Welcome! Here are the website rules, as well as some tips for using this forum.
Need to contact us? Visit https://heatinghelp.com/contact-us/.
Click here to Find a Contractor in your area.

Air temp affects on LP boiler burner

Options
tazdvlj
tazdvlj Member Posts: 1
Any one have a problem with cold air affecting combustion on a LP gas forced burner

Comments

  • EdTheHeaterMan
    EdTheHeaterMan Member Posts: 8,176
    edited December 2020
    Options
    How cold?
    Is the LP tank outside above ground or buried?
    What size tank?

    As you use fuel, the propane evaporates off the surface of the liquid in the tank. If you are using 100# cilinders the surface area is very small. The cold temperature will have an effect on the evaporation of the fuel. This may cause a lower than desired pressure.

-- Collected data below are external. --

/-! ### `State.writeAx` -/

@[simp] theorem State.writeAx_slots (s : State) (v : Word16) : (s.writeAx v).slots = s.slots := rfl
@[simp] theorem State.writeAx_top (s : State) (v : Word16) : (s.writeAx v).top = s.top := rfl
@[simp] theorem State.writeAx_tw (s : State) (v : Word16) : (s.writeAx v).tw = s.tw := rfl
@[simp] theorem State.writeAx_cw (s : State) (v : Word16) : (s.writeAx v).cw = s.cw := rfl
@[simp] theorem State.writeAx_sw (s : State) (v : Word16) : (s.writeAx v).sw = s.sw := rfl
@[simp] theorem State.writeAx_lip (s : State) (v : Word16) : (s.writeAx v).lip = s.lip := rfl
@[simp] theorem State.writeAx_lop (s : State) (v : Word16) : (s.writeAx v).lop = s.lop := rfl
@[simp] theorem State.writeAx_ldp (s : State) (v : Word16) : (s.writeAx v).ldp = s.ldp := rfl
@[simp] theorem State.writeAx_halted (s : State) (v : Word16) : (s.writeAx v).halted = s.halted := rfl
@[simp] theorem State.writeAx_report (s : State) (v : Word16) : (s.writeAx v).report = s.report := rfl
@[simp] theorem State.writeAx_mem (s : State) (v : Word16) : (s.writeAx v).mem = s.mem := rfl
@[simp] theorem State.writeAx_ax (s : State) (v : Word16) : (s.writeAx v).ax = v := rfl
@[simp] theorem State.writeAx_port (s : State) (v : Word16) : (s.writeAx v).port = s.port := rfl
@[simp] theorem State.writeAx_inputs (s : State) (v : Word16) : (s.writeAx v).inputs = s.inputs := rfl
@[simp] theorem State.writeAx_outputs (s : State) (v : Word16) : (s.writeAx v).outputs = s.outputs ++ [.accumulator v] := rfl
@[simp] theorem State.writeAx_draws (s : State) (v : Word16) : (s.writeAx v).draws = s.draws := rfl

/-! ### `State.afterDraw` -/

@[simp] theorem State.afterDraw_slots (s : State) : (s.afterDraw).slots = s.slots := rfl
@[simp] theorem State.afterDraw_top (s : State) : (s.afterDraw).top = s.top := rfl
@[simp] theorem State.afterDraw_tw (s : State) : (s.afterDraw).tw = s.tw := rfl
@[simp] theorem State.afterDraw_cw (s : State) : (s.afterDraw).cw = s.cw := rfl
@[simp] theorem State.afterDraw_sw (s : State) : (s.afterDraw).sw = s.sw := rfl
@[simp] theorem State.afterDraw_lip (s : State) : (s.afterDraw).lip = s.lip := rfl
@[simp] theorem State.afterDraw_lop (s : State) : (s.afterDraw).lop = s.lop := rfl
@[simp] theorem State.afterDraw_ldp (s : State) : (s.afterDraw).ldp = s.ldp := rfl
@[simp] theorem State.afterDraw_halted (s : State) : (s.afterDraw).halted = s.halted := rfl
@[simp] theorem State.afterDraw_report (s : State) : (s.afterDraw).report = s.report := rfl
@[simp] theorem State.afterDraw_mem (s : State) : (s.afterDraw).mem = s.mem := rfl
@[simp] theorem State.afterDraw_ax (s : State) : (s.afterDraw).ax = s.ax := rfl
@[simp] theorem State.afterDraw_port (s : State) : (s.afterDraw).port = s.port := rfl
@[simp] theorem State.afterDraw_inputs (s : State) : (s.afterDraw).inputs = s.inputs := rfl
@[simp] theorem State.afterDraw_outputs (s : State) : (s.afterDraw).outputs = s.outputs := rfl
@[simp] theorem State.afterDraw_draws (s : State) : (s.afterDraw).draws = s.draws + 1 := rfl

/-! ### `State.setSlot` -/

@[simp] theorem State.setSlot_slots (s : State) (p : StackIndex) (v : Slot) : (s.setSlot p v).slots = s.slots.set p.toNat v p.isLt := rfl
@[simp] theorem State.setSlot_top (s : State) (p : StackIndex) (v : Slot) : (s.setSlot p v).top = s.top := rfl
@[simp] theorem State.setSlot_tw (s : State) (p : StackIndex) (v : Slot) : (s.setSlot p v).tw = s.tw := rfl
@[simp] theorem State.setSlot_cw (s : State) (p : StackIndex) (v : Slot) : (s.setSlot p v).cw = s.cw := rfl
@[simp] theorem State.setSlot_sw (s : State) (p : StackIndex) (v : Slot) : (s.setSlot p v).sw = s.sw := rfl
@[simp] theorem State.setSlot_lip (s : State) (p : StackIndex) (v : Slot) : (s.setSlot p v).lip = s.lip := rfl
@[simp] theorem State.setSlot_lop (s : State) (p : StackIndex) (v : Slot) : (s.setSlot p v).lop = s.lop := rfl
@[simp] theorem State.setSlot_ldp (s : State) (p : StackIndex) (v : Slot) : (s.setSlot p v).ldp = s.ldp := rfl
@[simp] theorem State.setSlot_halted (s : State) (p : StackIndex) (v : Slot) : (s.setSlot p v).halted = s.halted := rfl
@[simp] theorem State.setSlot_report (s : State) (p : StackIndex) (v : Slot) : (s.setSlot p v).report = s.report := rfl
@[simp] theorem State.setSlot_mem (s : State) (p : StackIndex) (v : Slot) : (s.setSlot p v).mem = s.mem := rfl
@[simp] theorem State.setSlot_ax (s : State) (p : StackIndex) (v : Slot) : (s.setSlot p v).ax = s.ax := rfl
@[simp] theorem State.setSlot_port (s : State) (p : StackIndex) (v : Slot) : (s.setSlot p v).port = s.port := rfl
@[simp] theorem State.setSlot_inputs (s : State) (p : StackIndex) (v : Slot) : (s.setSlot p v).inputs = s.inputs := rfl
@[simp] theorem State.setSlot_outputs (s : State) (p : StackIndex) (v : Slot) : (s.setSlot p v).outputs = s.outputs := rfl
@[simp] theorem State.setSlot_draws (s : State) (p : StackIndex) (v : Slot) : (s.setSlot p v).draws = s.draws := rfl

    We are talking below-freezing temperatures for this problem. In northern areas they resolve this by using Butane or a mixture thereof

    Edward Young Retired

    After you make that expensive repair and you still have the same problem, What will you check next?

  • JUGHNE
    JUGHNE Member Posts: 11,111
    Options
    Cold air in the furnace room?
    Cold air comming in thru sealed combustion pipe?
    How cold?
  • EBEBRATT-Ed
    EBEBRATT-Ed Member Posts: 15,845
    Options
    Cold air does affect combustion. I have seen technicians dial in a boiler and complain the net time that there combustion test has changed....of course it does. Colder air is more dense that warmer air so the fan moves more air on a colder day.

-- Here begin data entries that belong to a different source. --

/-! ### How an instruction ends -/

/-- What an instruction itself gives out at the ports: everything but a report and a cycle count. -/
def PortEvent.isOwn : PortEvent → Bool
  | .memRead _ _ | .memWrite _ _ _ | .accumulator _ => true
  | .cycles _ | .fatal _ => false

/-- The traffic `l` of an instruction and then its end: latch and report as they were, or a fatal latched and reported once. -/
def EndsOnceAfter (l : List PortEvent) (s t : State) : Prop :=
  t.port = s.port ∧ (∀ e ∈ l, e.isOwn = true)
    ∧ ((t.halted = s.halted ∧ t.report = s.report ∧ t.outputs = s.outputs ++ l)
      ∨ (t.halted = true ∧ ∃ r : Report, t.report = some r ∧ t.outputs = s.outputs ++ l ++ [.fatal r]))

/-- An instruction without traffic that leaves the latch. -/
theorem endsOnceAfter_nil {s t : State} (hport : t.port = s.port) (hhalted : t.halted = s.halted) (hreport : t.report = s.report)
    (hout : t.outputs = s.outputs) : EndsOnceAfter [] s t :=
  ⟨hport, by simp, .inl ⟨hhalted, hreport, hout.trans (List.append_nil _).symm⟩⟩

/-- An instruction with one port event of its own that leaves the latch. -/
theorem endsOnceAfter_singleton {s t : State} {e : PortEvent} (he : e.isOwn = true) (hport : t.port = s.port)
    (hhalted : t.halted = s.halted) (hreport : t.report = s.report) (hout : t.outputs = s.outputs ++ [e]) : EndsOnceAfter [e] s t :=
  ⟨hport, by simpa using he, .inl ⟨hhalted, hreport, hout⟩⟩

/-- The D8 and DC forms: the class 2 fatal, or a register written. -/
theorem ArithEffect.endsOnceAfter {op : ArithOp} {i : StackIndex} {src nan : Slot} {l : List PortEvent} {s t : State}
    (h : ArithEffect op i src nan l s t) (hl : ∀ e ∈ l, e.isOwn = true) : EndsOnceAfter l s t := by
  unfold ArithEffect at h
  split at h
  next =>
    obtain ⟨⟨-, -, -, -, -, -, -, -, -, -, hport, -⟩, hhalted, hreport, hout⟩ := h
    exact ⟨hport, hl, .inr ⟨hhalted, _, hreport, hout⟩⟩
  next =>
    obtain ⟨-, -, -, -, -, -, ⟨-, -, -, hhalted, hreport, hport, -⟩, -, hout⟩ := h
    exact ⟨hport, hl, .inl ⟨hhalted, hreport, hout⟩⟩

/-- An outcome that is the effect of a D8 or DC form. -/
def AnswersArithEffect (s : State) (r : Result) : Prop :=
  ∃ (t : State) (op : ArithOp) (i : StackIndex) (src nan : Slot) (l : List PortEvent),
    r = .next t ∧ ArithEffect op i src nan l s t ∧ ∀ e ∈ l, e.isOwn = true

theorem arithM32_answers (op : ArithOp) (s : State) : AnswersArithEffect s (arithM32 op s) := by
  obtain ⟨t, d, e, hexec, heffect⟩ := arithM32_effect op s
  exact ⟨t, _, _, _, _, _, hexec, heffect, by simp [PortEvent.isOwn]⟩

theorem arithM64_answers (op : ArithOp) (s : State) : AnswersArithEffect s (arithM64 op s) := by
  obtain ⟨t, e, hexec, heffect⟩ := arithM64_effect op s
  exact ⟨t, _, _, _, _, _, hexec, heffect, by simp [PortEvent.isOwn]⟩

theorem arithStSti_answers (op : ArithOp) (i : StackIndex) (s : State) : AnswersArithEffect s (arithStSti op i s) := by
  obtain ⟨t, e, hexec, heffect⟩ := arithStSti_effect op i s
  exact ⟨t, _, _, _, _, _, hexec, heffect, by simp⟩

theorem arithStiSt_answers (op : ArithOp) (i : StackIndex) (s : State) : AnswersArithEffect s (arithStiSt op i s) := by
  obtain ⟨t, e, hexec, heffect⟩ := arithStiSt_effect op i s
  exact ⟨t, _, _, _, _, _, hexec, heffect, by simp⟩

theorem AnswersArithEffect.endsOnce {s : State} {r : Result} (h : AnswersArithEffect s r) :
    ∃ t : State, r = .next t ∧ ∃ l, EndsOnceAfter l s t := by
  obtain ⟨t, op, i, src, nan, l, hr, heffect, hl⟩ := h
  exact ⟨t, hr, l, heffect.endsOnceAfter hl⟩

theorem store16Traffic_isOwn (ws : List Word16) : ∀ (ea : Addr), ∀ e ∈ store16Traffic ea ws, e.isOwn = true := by
  induction ws with
  | nil => simp [store16Traffic]
  | cons w rest ih =>
    intro ea
    simpa [store16Traffic, PortEvent.isOwn] using ih (ea + 2#32)

theorem store16s_endsOnce (ws : List Word16) (s : State) (ea : Addr) :
    EndsOnceAfter (store16Traffic ea ws) s (store16s s ea ws) := by
  obtain ⟨-, -, -, -, -, -, -, -, hhalted, hreport, -, hport, -, -⟩ := store16s_state ws s ea
  exact ⟨hport, store16Traffic_isOwn ws ea, .inl ⟨hhalted, hreport, store16s_outputs ws s ea⟩⟩

/-- How every instruction ends (60_exceptions.md R321, R322, R326). -/
theorem exec_endsOnce (i : Instr) (s : State) : ∃ t : State, exec i s = .next t ∧ ∃ l, EndsOnceAfter l s t := by
  cases i with
  | faddM32 | fmulM32 | fsubM32 | fsubrM32 | fdivM32 | fdivrM32 => exact (arithM32_answers _ s).endsOnce
  | faddM64 | fmulM64 | fsubM64 | fsubrM64 | fdivM64 | fdivrM64 => exact (arithM64_answers _ s).endsOnce
  | faddStSti i | fmulStSti i | fsubStSti i | fsubrStSti i | fdivStSti i | fdivrStSti i => exact (arithStSti_answers _ i s).endsOnce
  | faddStiSt i | fmulStiSt i | fsubStiSt i | fsubrStiSt i | fdivStiSt i | fdivrStiSt i => exact (arithStiSt_answers _ i s).endsOnce
  | fnstenvM14 m => exact ⟨_, exec_fnstenvM14 m s, _, store16s_endsOnce _ s _⟩
  | undefined g modrm => exact ⟨_, exec_undefined g modrm s, [], rfl, by simp, .inr ⟨rfl, _, rfl, by simp⟩⟩
  | faddpStiSt | fmulpStiSt | fsubpStiSt | fsubrpStiSt | fdivpStiSt | fdivrpStiSt | fyl2x | fcomSti | fcompSti | fcompp
  | fldSti | fld1 | fldl2t | fldl2e | fldpi | fldlg2 | fldln2 | fldz | f2xm1 | frndint | fxchSti | fnclex | fninit | fsetpm =>
    exact ⟨_, rfl, _, endsOnceAfter_nil rfl rfl rfl rfl⟩
  | fcomM32 | fcomM64 | fcompM32 | fcompM64 | fldM32 | fldM64 | fildM64 | fldcwM16
  | fstM32 | fstM64 | fstpM32 | fstpM64 | fistpM64 | fnstcwM16 | fnstswM16 | fnstswAx =>
    exact ⟨_, rfl, _, endsOnceAfter_singleton (by rfl) rfl rfl rfl rfl⟩
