-- ==== Sys2Proof/Machine/Stack.lean ====
section
/-! DEFINITION. PUSH and POP (45_stack.md R220 to R226). -/

namespace Sys2Proof.Machine

/-- `v = Evaluate(src, n); Push(n, v)` (R220 to R223): the source is read before the pointer moves. -/
def pushStep (r : Record) (s : State) : Except Fault State := do
  let v ← s.evaluate r.seg (r.operand 0) r.osz.bytes
  return s.push r.osz.bytes v

/-- `v = Pop(n); Store(d, v)` (R224 to R226): the destination is addressed and written after the pointer moves; a
segment register is loaded by the resolver, whose failure undoes the pointer too (R225, R237). -/
def popStep (r : Record) (s : State) : Except Fault State :=
  (s.pop r.osz.bytes).2.store r.seg (r.operand 0) (s.pop r.osz.bytes).1

/-- The record class PUSH. -/
def runPush (r : Record) (s : State) : Host.Outcome State Fault Refusal := complete r.len (pushStep r s)

/-- The record class POP. -/
def runPop (r : Record) (s : State) : Host.Outcome State Fault Refusal := complete r.len (popStep r s)

/-- `PUSH r16/32` (R220). -/
def execPushRv (r : Gpr) (s : State) : Host.Outcome State Fault Refusal :=
  runPush (Instr.record s.codeMode {} (.pushRv r)) s

/-- `PUSH r/m16/32` (R221). -/
def execPushRmv (rm : Rmv) (s : State) : Host.Outcome State Fault Refusal :=
  runPush (Instr.record s.codeMode {} (.pushRmv rm)) s

/-- `PUSH imm16/32` (R222). -/
def execPushImm (v : Iz) (s : State) : Host.Outcome State Fault Refusal :=
  runPush (Instr.record s.codeMode {} (.pushImm v)) s

/-- `PUSH imm8 (sign-extended)` (R222). -/
def execPushImm8 (v : Byte) (s : State) : Host.Outcome State Fault Refusal :=
  runPush (Instr.record s.codeMode {} (.pushImm8 v)) s

/-- `PUSH ES` (R223). -/
def execPushEs (s : State) : Host.Outcome State Fault Refusal :=
  runPush (Instr.record s.codeMode {} .pushEs) s

/-- `PUSH CS` (R223). -/
def execPushCs (s : State) : Host.Outcome State Fault Refusal :=
  runPush (Instr.record s.codeMode {} .pushCs) s

/-- `PUSH SS` (R223). -/
def execPushSs (s : State) : Host.Outcome State Fault Refusal :=
  runPush (Instr.record s.codeMode {} .pushSs) s

/-- `PUSH DS` (R223). -/
def execPushDs (s : State) : Host.Outcome State Fault Refusal :=
  runPush (Instr.record s.codeMode {} .pushDs) s

/-- `PUSH FS` (R223). -/
def execPushFs (s : State) : Host.Outcome State Fault Refusal :=
  runPush (Instr.record s.codeMode {} .pushFs) s

/-- `PUSH GS` (R223). -/
def execPushGs (s : State) : Host.Outcome State Fault Refusal :=
  runPush (Instr.record s.codeMode {} .pushGs) s

/-- `POP r16/32` (R224). -/
def execPopRv (r : Gpr) (s : State) : Host.Outcome State Fault Refusal :=
  runPop (Instr.record s.codeMode {} (.popRv r)) s

/-- `POP r/m16/32` (R226). -/
def execPopRmv (rm : Rmv) (s : State) : Host.Outcome State Fault Refusal :=
  runPop (Instr.record s.codeMode {} (.popRmv rm)) s

/-- `POP ES` (R225). -/
def execPopEs (s : State) : Host.Outcome State Fault Refusal :=
  runPop (Instr.record s.codeMode {} .popEs) s

/-- `POP SS` (R225). -/
def execPopSs (s : State) : Host.Outcome State Fault Refusal :=
  runPop (Instr.record s.codeMode {} .popSs) s

/-- `POP DS` (R225). -/
def execPopDs (s : State) : Host.Outcome State Fault Refusal :=
  runPop (Instr.record s.codeMode {} .popDs) s

/-- `POP FS` (R225). -/
def execPopFs (s : State) : Host.Outcome State Fault Refusal :=
  runPop (Instr.record s.codeMode {} .popFs) s

/-- `POP GS` (R225). -/
def execPopGs (s : State) : Host.Outcome State Fault Refusal :=
  runPop (Instr.record s.codeMode {} .popGs) s

end Sys2Proof.Machine
end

    But a combustion test is use d to keep a boiler within a safe range not at a specific set point. What problems are you having? Colder air can cause ignition issues
  • EdTheHeaterMan
    EdTheHeaterMan Member Posts: 8,176
    Options
    @tazdvlj just wanted to ask the question... does not really care about the answer I guess

    Edward Young Retired

    After you make that expensive repair and you still have the same problem, What will you check next?

  • Solid_Fuel_Man
    Solid_Fuel_Man Member Posts: 2,646
    Options
    Hold on @EdTheHeaterMan.....

    LP vaporizes from the wetted surface of the tank. Not just the small surface area of the liquid. Therefore a 100#cyl has more vaporization capacity when it is fuller (more watted surface) the surface area of the liquid is the same circle no matter how full or empty the tank is. 

    The metal tank absorbs the heat so the liquid will vaporize. 

    100# cyl holds 25 or so gallons full. Sixteen 100pounders (400 gallons) can vaporize more LP than a single 500 gallon tank (400 at 80%). The 16x 100 pounders have more total watted surface than the 500. 
    Serving Northern Maine HVAC & Controls. I burn wood, it smells good!
    EdTheHeaterMan
  • EdTheHeaterMan
    EdTheHeaterMan Member Posts: 8,176
    edited December 2020
    Options
    @Solid_Fuel_Man , Do you really think the OP will understand that? He is not even interested is replying to our questions about “what temperature?” What problems are you having?” “Cold air from furnace room or direct vent?” Or “tank location?”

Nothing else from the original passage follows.